Everything in the listing below needs to be returned word for word.

= Beginning of Section =

/-- The verdict on a report of a REMOTE machine that is neither TRIPPED nor dropped (Table 4-5). -/
def phaseVerdict (l : Life) (m : Mode) (st : MachineState) : PhaseVerdict :=
  match l with
  | .starting .queuedConverter => fitsIf (st == .standstill)
  | .starting .pairHold => fitsIf (st == .standstill)
  | .starting .awaitingGate =>
    if m = .pump then fitsIf (st == .syncedP || st == .rundown) else fitsIf (st == .standstill)
  | .starting .converterRun => verdictInRun st
  | .starting .coasting => verdictInCoasting st
  | .starting .runup => verdictInRunup m st
  | .running => fitsIf (isRunningState m st || st == .rundown)
  | .stopping .rundown _ => if st = .standstill then .advances else .fits
  | .stopping _ _ => fitsIf (isRunningState m st || st == .rundown)
  | _ => .outOfPhase

/-- The phases in which the machine should be turning, so that a STANDSTILL is a dropped machine (R84). -/
def turning (l : Life) (m : Mode) (motion : Bool) : Bool :=
  match l with
  | .starting .converterRun => motion
  | .starting .runup => motion
  | .starting .awaitingGate => m == .pump
  | .running => true
  | .stopping .unloading _ => true
  | .stopping .awaitingGate _ => true
  | _ => false

/-- The motion mark of the unit is set (R63). -/
def State.markMotion (s : State) (u : UnitNo) : State := s.modUnit u fun b => { b with motion := true }

/-- SYNCED_P ends the converter run: the converter rests, a PUMP order waits for its water-up and a CONDENSE_P order is
RUNNING (R70, R97). -/
def State.synced (s : State) (h : Handle) (r : Order) : State :=
  let s := (s.markMotion r.unit).releaseConverter h
  if r.mode = .pump then (s.modOrder h fun r => { r with life := .starting .awaitingGate }).joinGate h r .start
  else s.completeStart h r

/-- STANDSTILL ends the coasting: a retry, or FAILED with cause CONVERTER (R72). -/
def State.coasted (s : State) (h : Handle) (r : Order) : Work :=
  if s.retry ∧ r.attempts < Config.maxAttempts then
    (((s.stopSupervision r.unit).modOrder h fun r => { r with life := .starting .queuedConverter }).joinStartQueue h r, [])
  else s.endOrder h (.failed .converter)

/-- A report that advances the phase is acted on (Table 4-5). -/
def State.advancePhase (s : State) (h : Handle) (r : Order) : Work :=
  match r.life with
  | .starting .converterRun => (s.synced h r, [])
  | .starting .coasting => s.coasted h r
  | .starting .runup => (s.completeStart h r, [])
  | .stopping .rundown c => s.endOrder h (.done c)
  | _ => (s, [])

/-- The Order Table judges a report of an ENGAGED unit (R84); the flag tells whether it is out of phase. -/
def State.judgeReport (s : State) (h : Handle) (r : Order) (p : Report) : Work × Bool :=
  if p.place = .locally then (s.endOrder h (.failed .localControl), false)
  else if p.state = .tripped then (s.endOrder h (.failed .trip), false)
  else if p.state = .standstill ∧ turning r.life r.mode (s.unit r.unit).motion then (s.endOrder h (.failed .dropped), false)
  else match phaseVerdict r.life r.mode p.state with
    | .advances => (s.advancePhase h r, false)
    | .fits => ((s, []), false)
    | .moves => ((s.markMotion r.unit, []), false)
    | .outOfPhase => ((s, []), true)

/-! ## STATE reports in other contexts (R147, R148) -/

/-- The context at which a report places a unit (Table 7-7). -/
def placing (p : Report) : Context :=
  if p.place = .locally then .locally else if p.state = .standstill then .idle else .orphan

/-- The context after a report in a context other than ENGAGED (Table 7-8). -/
def contextAfter (c : Context) (p : Report) : Context :=
  match c with
  | .idle => placing p
  | .orphan => placing p
  | .recovering => if p.place = .locally then .locally else if p.state = .standstill then .idle else .recovering
  | .locally => placing p
  | c => c

/-- The context is changed by a report; a unit that becomes IDLE has its DUE orders tested (R147, R148). -/
def State.reportContext (s : State) (u : UnitNo) (c : Context) : Work :=
  (s.setContext u c, if c = .idle ∧ (s.unit u).context ≠ .idle then [Task.engagement u] else [])

/-- A report is taken by the Order Table or by the context rules (R140); the flag tells whether it is out of phase. -/
def State.takeReport (s : State) (u : UnitNo) (p : Report) (first : Bool) : Work × Bool :=
  if first then (s.reportContext u (placing p), false)
  else if (s.unit u).context = .engaged then
    match s.engagedOrder u with
    | some (h, r) => s.judgeReport h r p
    | none => ((s, []), false)
  else (s.reportContext u (contextAfter (s.unit u).context p), false)

/-- Whether a report starts a trip: TRIPPED after a report of another state, or after none (R85). -/
def startsTrip (last : Option Report) (p : Report) : Bool :=
  p.state == .tripped && !(last.any fun q => q.state == .tripped)

/-- The report is stored as the last STATE report, received since UP (R140). -/
def State.storeReport (s : State) (u : UnitNo) (p : Report) : State :=
  s.modLink u fun l => { l with lastReport := some p, sinceUp := true }

/-- A STATE report while the link is UP (R140, log entry 10): the gate hears of a trip, the report is stored, taken by the
Order Table or the context rules, delivered to the Flow Calculator, its consequences carried through, and counted as a frame
error when it is out of phase. -/
def State.reportReceived (s : State) (u : UnitNo) (p : Report) : State :=
  let l := (s.unit u).link
  let s := s.validFrame u
  let s := if startsTrip l.lastReport p then s.tripGate (s.unit u).waterway else s
  let (work, error) := (s.storeReport u p).takeReport u p (!l.sinceUp)
  let s := (work.1.recompute u).settle work.2
  if error then s.frameError u else s

/-- A STATE report from a present unit's panel (R128, R129, R140). -/
def State.stateReceived (s : State) (u : UnitNo) (p : Report) : State :=
  match (s.unit u).link.state with
  | .up => s.reportReceived u p
  | .exchange => s.validFrame u
  | _ => s

/-- STATE_REPORT (R140). -/
def execStateReport (u : UnitNo) (r : Report) (s : State) : Host.Outcome State Fault Refusal :=
  .next (s.quiet.fromPresent u fun s => s.stateReceived u r)

/-- LINK_FRAME_BAD (R139). -/
def execLinkFrameBad (u : UnitNo) (s : State) : Host.Outcome State Fault Refusal :=
  .next (s.quiet.fromPresent u fun s => if (s.unit u).link.state.supervised then s.frameError u else s)

/-! ## Supervision on the mark (R128, R141 to R143) -/

/-- HELLO in DOWN and LOST, none for an absent unit (R128). -/
def State.helloDue (s : State) (u : UnitNo) : State :=
  if (s.unit u).present && ((s.unit u).link.state == .down || (s.unit u).link.state == .lost) then s.emit u .hello else s

/-- The ack timer expires: the link is lost (R143). -/
def State.ackExpired (s : State) (u : UnitNo) : State :=
  if (s.unit u).link.ackTimer = some 0 ∧ (s.unit u).link.state.supervised then s.loseLink u .lost else s

/-- The burst window timer expires: the frame error count is cleared and the timer started again (R141). -/
def State.burstExpired (s : State) (u : UnitNo) : State :=
  if (s.unit u).link.burstTimer = some 0 then
    s.modLink u fun l => { l with frameErrors := 0, burstTimer := some s.supervision.burstWindow }
  else s

/-- The silence look of a second mark (R142): at whether a valid frame had come between that mark and the one before it. A frame
that has come since the mark has ended the silence already (DEDUCED, log entry 43). -/
def State.silenceLook (s : State) (u : UnitNo) : State :=
  if (s.unit u).link.state.supervised then
    if (s.unit u).link.heardBefore then s.modLink u fun l => { l with silenceCount := 0, silent := false }
    else
      let s := s.modLink u fun l => { l with silenceCount := l.silenceCount + 1, silent := !l.heard }
      if s.supervision.silenceHold ≤ (s.unit u).link.silenceCount then s.loseLink u .lost else s
  else s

= End of Section =

**RESULT BELOW**:
/-- The verdict on a report of a REMOTE machine that is neither TRIPPED nor dropped (Table 4-5). -/
def phaseVerdict (l : Life) (m : Mode) (st : MachineState) : PhaseVerdict :=
  match l with
  | .starting .queuedConverter => fitsIf (st == .standstill)
  | .starting .pairHold => fitsIf (st == .standstill)
  | .starting .awaitingGate =>
    if m = .pump then fitsIf (st == .syncedP || st == .rundown) else fitsIf (st == .standstill)
  | .starting .converterRun => verdictInRun st
  | .starting .coasting => verdictInCoasting st
  | .starting .runup => verdictInRunup m st
  | .running => fitsIf (isRunningState m st || st == .rundown)
  | .stopping .rundown _ => if st = .standstill then .advances else .fits
  | .stopping _ _ => fitsIf (isRunningState m st || st == .rundown)
  | _ => .outOfPhase

/-- The phases in which the machine should be turning, so that a STANDSTILL is a dropped machine (R84). -/
def turning (l : Life) (m : Mode) (motion : Bool) : Bool :=
  match l with
  | .starting .converterRun => motion
  | .starting .runup => motion
  | .starting .awaitingGate => m == .pump
  | .running => true
  | .stopping .unloading _ => true
  | .stopping .awaitingGate _ => true
  | _ => false

/-- The motion mark of the unit is set (R63). -/
def State.markMotion (s : State) (u : UnitNo) : State := s.modUnit u fun b => { b with motion := true }

/-- SYNCED_P ends the converter run: the converter rests, a PUMP order waits for its water-up and a CONDENSE_P order is
RUNNING (R70, R97). -/
def State.synced (s : State) (h : Handle) (r : Order) : State :=
  let s := (s.markMotion r.unit).releaseConverter h
  if r.mode = .pump then (s.modOrder h fun r => { r with life := .starting .awaitingGate }).joinGate h r .start
  else s.completeStart h r

/-- STANDSTILL ends the coasting: a retry, or FAILED with cause CONVERTER (R72). -/
def State.coasted (s : State) (h : Handle) (r : Order) : Work :=
  if s.retry ∧ r.attempts < Config.maxAttempts then
    (((s.stopSupervision r.unit).modOrder h fun r => { r with life := .starting .queuedConverter }).joinStartQueue h r, [])
  else s.endOrder h (.failed .converter)

/-- A report that advances the phase is acted on (Table 4-5). -/
def State.advancePhase (s : State) (h : Handle) (r : Order) : Work :=
  match r.life with
  | .starting .converterRun => (s.synced h r, [])
  | .starting .coasting => s.coasted h r
  | .starting .runup => (s.completeStart h r, [])
  | .stopping .rundown c => s.endOrder h (.done c)
  | _ => (s, [])

/-- The Order Table judges a report of an ENGAGED unit (R84); the flag tells whether it is out of phase. -/
def State.judgeReport (s : State) (h : Handle) (r : Order) (p : Report) : Work × Bool :=
  if p.place = .locally then (s.endOrder h (.failed .localControl), false)
  else if p.state = .tripped then (s.endOrder h (.failed .trip), false)
  else if p.state = .standstill ∧ turning r.life r.mode (s.unit r.unit).motion then (s.endOrder h (.failed .dropped), false)
  else match phaseVerdict r.life r.mode p.state with
    | .advances => (s.advancePhase h r, false)
    | .fits => ((s, []), false)
    | .moves => ((s.markMotion r.unit, []), false)
    | .outOfPhase => ((s, []), true)

/-! ## STATE reports in other contexts (R147, R148) -/

/-- The context at which a report places a unit (Table 7-7). -/
def placing (p : Report) : Context :=
  if p.place = .locally then .locally else if p.state = .standstill then .idle else .orphan

/-- The context after a report in a context other than ENGAGED (Table 7-8). -/
def contextAfter (c : Context) (p : Report) : Context :=
  match c with
  | .idle => placing p
  | .orphan => placing p
  | .recovering => if p.place = .locally then .locally else if p.state = .standstill then .idle else .recovering
  | .locally => placing p
  | c => c

/-- The context is changed by a report; a unit that becomes IDLE has its DUE orders tested (R147, R148). -/
def State.reportContext (s : State) (u : UnitNo) (c : Context) : Work :=
  (s.setContext u c, if c = .idle ∧ (s.unit u).context ≠ .idle then [Task.engagement u] else [])

/-- A report is taken by the Order Table or by the context rules (R140); the flag tells whether it is out of phase. -/
def State.takeReport (s : State) (u : UnitNo) (p : Report) (first : Bool) : Work × Bool :=
  if first then (s.reportContext u (placing p), false)
  else if (s.unit u).context = .engaged then
    match s.engagedOrder u with
    | some (h, r) => s.judgeReport h r p
    | none => ((s, []), false)
  else (s.reportContext u (contextAfter (s.unit u).context p), false)

/-- Whether a report starts a trip: TRIPPED after a report of another state, or after none (R85). -/
def startsTrip (last : Option Report) (p : Report) : Bool :=
  p.state == .tripped && !(last.any fun q => q.state == .tripped)

/-- The report is stored as the last STATE report, received since UP (R140). -/
def State.storeReport (s : State) (u : UnitNo) (p : Report) : State :=
  s.modLink u fun l => { l with lastReport := some p, sinceUp := true }

/-- A STATE report while the link is UP (R140, log entry 10): the gate hears of a trip, the report is stored, taken by the
Order Table or the context rules, delivered to the Flow Calculator, its consequences carried through, and counted as a frame
error when it is out of phase. -/
def State.reportReceived (s : State) (u : UnitNo) (p : Report) : State :=
  let l := (s.unit u).link
  let s := s.validFrame u
  let s := if startsTrip l.lastReport p then s.tripGate (s.unit u).waterway else s
  let (work, error) := (s.storeReport u p).takeReport u p (!l.sinceUp)
  let s := (work.1.recompute u).settle work.2
  if error then s.frameError u else s

/-- A STATE report from a present unit's panel (R128, R129, R140). -/
def State.stateReceived (s : State) (u : UnitNo) (p : Report) : State :=
  match (s.unit u).link.state with
  | .up => s.reportReceived u p
  | .exchange => s.validFrame u
  | _ => s

/-- STATE_REPORT (R140). -/
def execStateReport (u : UnitNo) (r : Report) (s : State) : Host.Outcome State Fault Refusal :=
  .next (s.quiet.fromPresent u fun s => s.stateReceived u r)

/-- LINK_FRAME_BAD (R139). -/
def execLinkFrameBad (u : UnitNo) (s : State) : Host.Outcome State Fault Refusal :=
  .next (s.quiet.fromPresent u fun s => if (s.unit u).link.state.supervised then s.frameError u else s)

/-! ## Supervision on the mark (R128, R141 to R143) -/

/-- HELLO in DOWN and LOST, none for an absent unit (R128). -/
def State.helloDue (s : State) (u : UnitNo) : State :=
  if (s.unit u).present && ((s.unit u).link.state == .down || (s.unit u).link.state == .lost) then s.emit u .hello else s

/-- The ack timer expires: the link is lost (R143). -/
def State.ackExpired (s : State) (u : UnitNo) : State :=
  if (s.unit u).link.ackTimer = some 0 ∧ (s.unit u).link.state.supervised then s.loseLink u .lost else s

/-- The burst window timer expires: the frame error count is cleared and the timer started again (R141). -/
def State.burstExpired (s : State) (u : UnitNo) : State :=
  if (s.unit u).link.burstTimer = some 0 then
    s.modLink u fun l => { l with frameErrors := 0, burstTimer := some s.supervision.burstWindow }
  else s

/-- The silence look of a second mark (R142): at whether a valid frame had come between that mark and the one before it. A frame
that has come since the mark has ended the silence already (DEDUCED, log entry 43). -/
def State.silenceLook (s : State) (u : UnitNo) : State :=
  if (s.unit u).link.state.supervised then
    if (s.unit u).link.heardBefore then s.modLink u fun l => { l with silenceCount := 0, silent := false }
    else
      let s := s.modLink u fun l => { l with silenceCount := l.silenceCount + 1, silent := !l.heard }
      if s.supervision.silenceHold ≤ (s.unit u).link.silenceCount then s.loseLink u .lost else s
  else s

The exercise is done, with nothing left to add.